(Stored data)
##############################
-- ==== Sys2Proof/Machine/IngestState.lean ====
section
/-! DEFINITION. The state of ingest (R287 to R308) and of the Crozier and Sorus engines (R262 to R286) that is no BAR0
register. -/

namespace Sys2Proof.Machine

/-- A delivery as a frame found it at its start (R298): its number, its first two words, whether it sends, and whether its
pipeline has stopped it, so that its lines are dropped and counted (R251, step 1). -/
structure Dlv where
  d : Nat
  cfg : Word
  cred : Word
  live : Bool
  stopped : Bool := false
  deriving DecidableEq, Repr

/-- A frame in progress, or ended and not yet written complete (R291, R301, R306): sequence, the camera's registers as
its start found them, next line index, lines written and abandoned, status word, the lines counted in `lost_lines` and how
many more never came, stamps of line 0 and of the last line, encoder positions of lines 64k, deliveries. -/
structure Frame where
  seq : Nat
  cfg : Word
  frm : Word
  ring : Word
  geom : Word
  lat : Word := 0
  idx : Nat := 0
  stored : Nat := 0
  status : Nat := 0
  lostAt : List Nat := []
  missed : Nat := 0
  t0 : Nat := 0
  p0 : Word := 0
  tn : Nat := 0
  pn : Word := 0
  marks : List Word := []
  dlv : List Dlv := []
  deriving DecidableEq, Repr

/-- A frame-store write under way (R295, R302): where it goes; its bytes; the line that it belongs to, as (frame, line),
and whether it is the line's last; `final` says that it is the frame's complete slot entry, made when it is written. -/
structure FsWrite where
  addr : Nat
  data : List Byte
  line : Option (Nat × Nat)
  last : Bool
  final : Option Nat
  deriving DecidableEq, Repr

/-- A line held in the line buffer: the frames that it is written for, as (frame, index), its bytes of buffer, and the links
whose buffers hold it. -/
structure HeldLine where
  places : List (Nat × Nat)
  size : Nat
  links : List Nat := []
  deriving DecidableEq, Repr

/-- A line that arrives (R292): its stamp and the credit objects' values read at its first pixel word, as
(object, value). -/
structure LineIn where
  time : Nat
  pos : Word
  vals : List (Nat × Word)
  unsync : Bool
  deriving DecidableEq, Repr

/-- A GigE Vision block being received (R294): its identifier, whether its payload type is Image, the packet size, its bytes,
the packets that came, and how many of its lines have been taken. -/
structure GvBlock where
  block : Nat
  image : Bool := true
  size : Nat
  bytes : Tbl Byte
  got : List Nat
  next : Nat := 0
  deriving DecidableEq, Repr

/-- An INJECT under way (R299): its command and the lines still to be taken from the host's buffer. -/
structure Inject where
  cmd : Cmd
  lines : List (List Byte)
  deriving DecidableEq, Repr

/-- A camera. `trig` are edges whose packets wait, as (rising, time), the first being sent (R293); `inj` the INJECTs whose
lines are not all stored, the oldest first; `rebound` says that a load has bound the camera anew, which takes effect at its next
frame start (R298). -/
structure Cam where
  line : Option LineIn := none
  frames : List Frame := []
  ended : List Frame := []
  held : List HeldLine := []
  writes : List FsWrite := []
  trig : List (Bool × Nat) := []
  gv : Option GvBlock := none
  inj : List Inject := []
  rebound : Bool := false
  deriving DecidableEq, Repr

/-- Ingest: cameras, the control buffers of the CoaXPress links: words received, words that wait to be sent, words sent. -/
structure Ingest where
  cams : Tbl Cam := []
  ctlRx : Tbl (List Word) := []
  ctlTx : Tbl (List Word) := []
  ctlSent : Tbl (List Word) := []
  deriving DecidableEq, Repr

/-- The input of a FIRST job (R267): the frame that it works on, the indices of the lines that have come whole, whose samples stand
in the line buffer (R269), the index of the line expected next, the line that is coming in (index, bytes), whether later lines show that the frame has
ended, and the next output row. -/
structure RawIn where
  frame : Nat
  lines : List Nat
  latest : Nat
  part : Option (Nat × List Byte)
  ended : Bool
  oy : Nat
  deriving DecidableEq, Repr

/-- A candidate box (R274 to R276): number, score, class, centre, size, angle. -/
structure Box where
  num : Nat
  score : Int
  cls : Nat
  cx : Int
  cy : Int
  w : Nat
  h : Nat
  th : Nat
  deriving DecidableEq, Repr

/-- A region of a Sorus job (R276): its frame, candidates, how many were decoded and how many beyond 8,192, the parameter
copy in force at its first block, the CK_MESH cycle of its close, the boxes kept and how many `keep_max` left, its window
[p_first, p_next), how many of its type 1 records are made, and the OR of their flags. -/
structure Region where
  frame : Nat
  epoch : Tag
  cfgEpoch : Nat
  boxes : List Box
  decoded : Nat
  surplus : Nat
  cpy : Nat
  closed : Option Nat
  kept : List Box
  left : Nat
  pFirst : Word
  pNext : Word
  next : Nat
  fl : Nat
  deriving DecidableEq, Repr

/-- A stamp packet (R280): camera, line count, time of line 0, status word, positions. -/
structure Stamp where
  frame : Nat
  camera : Nat
  lines : Nat
  time : Nat
  status : Nat
  marks : List Word
  deriving DecidableEq, Repr

/-- A job of an engine (R262 to R264): the block in progress and its `block_ok`; flits sent and the thresholds known to be
met, by descriptor; the descriptor that a wait request is for and its threshold; an armed update (frame, epoch); the
descriptors of copy 1 (unlisted: as in SRAM, log 22); input of FIRST; the next position of the block and a PASS packet's
first flit, and whether a unit is under way whose block comes in parts; regions open or closing; stamps not yet used; notices; sequences. -/
structure EJob where
  tag : Option Tag := none
  ok : Bool := true
  sent : Tbl Word := []
  grant : Tbl Word := []
  granted : List Nat := []
  wait : Option (Nat × Word) := none
  armed : Option (Nat × Nat) := none
  alt : Tbl Payload := []
  raw : Option RawIn := none
  x : Nat := 0
  head : Option Payload := none
  inUnit : Bool := false
  regions : List Region := []
  stamps : List Stamp := []
  stampIn : List Payload := []
  notices : List Notice := []
  regSeq : Nat := 0
  recSeq : Nat := 0
  lostRec : Bool := false
  deriving DecidableEq, Repr

/-- A record that an engine holds on its way to HST (R282): its job, whether it takes a kept entry, its ring. -/
structure EngRec where
  slot : Nat
  kept : Bool
  ring : Nat
  data : Payload
  deriving DecidableEq, Repr

/-- An engine: SRAM bytes and failing 64-bit words (R266), the job served last (R263), its records on their way. -/
structure Engine where
  sram : Tbl Byte := []
  lmUe : List Nat := []
  lmCe : List Nat := []
  last : Nat := 7
  jobs : Tbl EJob := []
  recs : List EngRec := []
  deriving DecidableEq, Repr

end Sys2Proof.Machine
end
##############################
- [TO DO]
In this exercise, give every record above again exactly.

- [YOUR SOLUTION]
-- ==== Sys2Proof/Machine/IngestState.lean ====
section
/-! DEFINITION. The state of ingest (R287 to R308) and of the Crozier and Sorus engines (R262 to R286) that is no BAR0
register. -/

namespace Sys2Proof.Machine

/-- A delivery as a frame found it at its start (R298): its number, its first two words, whether it sends, and whether its
pipeline has stopped it, so that its lines are dropped and counted (R251, step 1). -/
structure Dlv where
  d : Nat
  cfg : Word
  cred : Word
  live : Bool
  stopped : Bool := false
  deriving DecidableEq, Repr

/-- A frame in progress, or ended and not yet written complete (R291, R301, R306): sequence, the camera's registers as
its start found them, next line index, lines written and abandoned, status word, the lines counted in `lost_lines` and how
many more never came, stamps of line 0 and of the last line, encoder positions of lines 64k, deliveries. -/
structure Frame where
  seq : Nat
  cfg : Word
  frm : Word
  ring : Word
  geom : Word
  lat : Word := 0
  idx : Nat := 0
  stored : Nat := 0
  status : Nat := 0
  lostAt : List Nat := []
  missed : Nat := 0
  t0 : Nat := 0
  p0 : Word := 0
  tn : Nat := 0
  pn : Word := 0
  marks : List Word := []
  dlv : List Dlv := []
  deriving DecidableEq, Repr

/-- A frame-store write under way (R295, R302): where it goes; its bytes; the line that it belongs to, as (frame, line),
and whether it is the line's last; `final` says that it is the frame's complete slot entry, made when it is written. -/
structure FsWrite where
  addr : Nat
  data : List Byte
  line : Option (Nat × Nat)
  last : Bool
  final : Option Nat
  deriving DecidableEq, Repr

/-- A line held in the line buffer: the frames that it is written for, as (frame, index), its bytes of buffer, and the links
whose buffers hold it. -/
structure HeldLine where
  places : List (Nat × Nat)
  size : Nat
  links : List Nat := []
  deriving DecidableEq, Repr

/-- A line that arrives (R292): its stamp and the credit objects' values read at its first pixel word, as
(object, value). -/
structure LineIn where
  time : Nat
  pos : Word
  vals : List (Nat × Word)
  unsync : Bool
  deriving DecidableEq, Repr

/-- A GigE Vision block being received (R294): its identifier, whether its payload type is Image, the packet size, its bytes,
the packets that came, and how many of its lines have been taken. -/
structure GvBlock where
  block : Nat
  image : Bool := true
  size : Nat
  bytes : Tbl Byte
  got : List Nat
  next : Nat := 0
  deriving DecidableEq, Repr

/-- An INJECT under way (R299): its command and the lines still to be taken from the host's buffer. -/
structure Inject where
  cmd : Cmd
  lines : List (List Byte)
  deriving DecidableEq, Repr

/-- A camera. `trig` are edges whose packets wait, as (rising, time), the first being sent (R293); `inj` the INJECTs whose
lines are not all stored, the oldest first; `rebound` says that a load has bound the camera anew, which takes effect at its next
frame start (R298). -/
structure Cam where
  line : Option LineIn := none
  frames : List Frame := []
  ended : List Frame := []
  held : List HeldLine := []
  writes : List FsWrite := []
  trig : List (Bool × Nat) := []
  gv : Option GvBlock := none
  inj : List Inject := []
  rebound : Bool := false
  deriving DecidableEq, Repr

/-- Ingest: cameras, the control buffers of the CoaXPress links: words received, words that wait to be sent, words sent. -/
structure Ingest where
  cams : Tbl Cam := []
  ctlRx : Tbl (List Word) := []
  ctlTx : Tbl (List Word) := []
  ctlSent : Tbl (List Word) := []
  deriving DecidableEq, Repr

/-- The input of a FIRST job (R267): the frame that it works on, the indices of the lines that have come whole, whose samples stand
in the line buffer (R269), the index of the line expected next, the line that is coming in (index, bytes), whether later lines show that the frame has
ended, and the next output row. -/
structure RawIn where
  frame : Nat
  lines : List Nat
  latest : Nat
  part : Option (Nat × List Byte)
  ended : Bool
  oy : Nat
  deriving DecidableEq, Repr

/-- A candidate box (R274 to R276): number, score, class, centre, size, angle. -/
structure Box where
  num : Nat
  score : Int
  cls : Nat
  cx : Int
  cy : Int
  w : Nat
  h : Nat
  th : Nat
  deriving DecidableEq, Repr

/-- A region of a Sorus job (R276): its frame, candidates, how many were decoded and how many beyond 8,192, the parameter
copy in force at its first block, the CK_MESH cycle of its close, the boxes kept and how many `keep_max` left, its window
[p_first, p_next), how many of its type 1 records are made, and the OR of their flags. -/
structure Region where
  frame : Nat
  epoch : Tag
  cfgEpoch : Nat
  boxes : List Box
  decoded : Nat
  surplus : Nat
  cpy : Nat
  closed : Option Nat
  kept : List Box
  left : Nat
  pFirst : Word
  pNext : Word
  next : Nat
  fl : Nat
  deriving DecidableEq, Repr

/-- A stamp packet (R280): camera, line count, time of line 0, status word, positions. -/
structure Stamp where
  frame : Nat
  camera : Nat
  lines : Nat
  time : Nat
  status : Nat
  marks : List Word
  deriving DecidableEq, Repr

/-- A job of an engine (R262 to R264): the block in progress and its `block_ok`; flits sent and the thresholds known to be
met, by descriptor; the descriptor that a wait request is for and its threshold; an armed update (frame, epoch); the
descriptors of copy 1 (unlisted: as in SRAM, log 22); input of FIRST; the next position of the block and a PASS packet's
first flit, and whether a unit is under way whose block comes in parts; regions open or closing; stamps not yet used; notices; sequences. -/
structure EJob where
  tag : Option Tag := none
  ok : Bool := true
  sent : Tbl Word := []
  grant : Tbl Word := []
  granted : List Nat := []
  wait : Option (Nat × Word) := none
  armed : Option (Nat × Nat) := none
  alt : Tbl Payload := []
  raw : Option RawIn := none
  x : Nat := 0
  head : Option Payload := none
  inUnit : Bool := false
  regions : List Region := []
  stamps : List Stamp := []
  stampIn : List Payload := []
  notices : List Notice := []
  regSeq : Nat := 0
  recSeq : Nat := 0
  lostRec : Bool := false
  deriving DecidableEq, Repr

/-- A record that an engine holds on its way to HST (R282): its job, whether it takes a kept entry, its ring. -/
structure EngRec where
  slot : Nat
  kept : Bool
  ring : Nat
  data : Payload
  deriving DecidableEq, Repr

/-- An engine: SRAM bytes and failing 64-bit words (R266), the job served last (R263), its records on their way. -/
structure Engine where
  sram : Tbl Byte := []
  lmUe : List Nat := []
  lmCe : List Nat := []
  last : Nat := 7
  jobs : Tbl EJob := []
  recs : List EngRec := []
  deriving DecidableEq, Repr

end Sys2Proof.Machine
end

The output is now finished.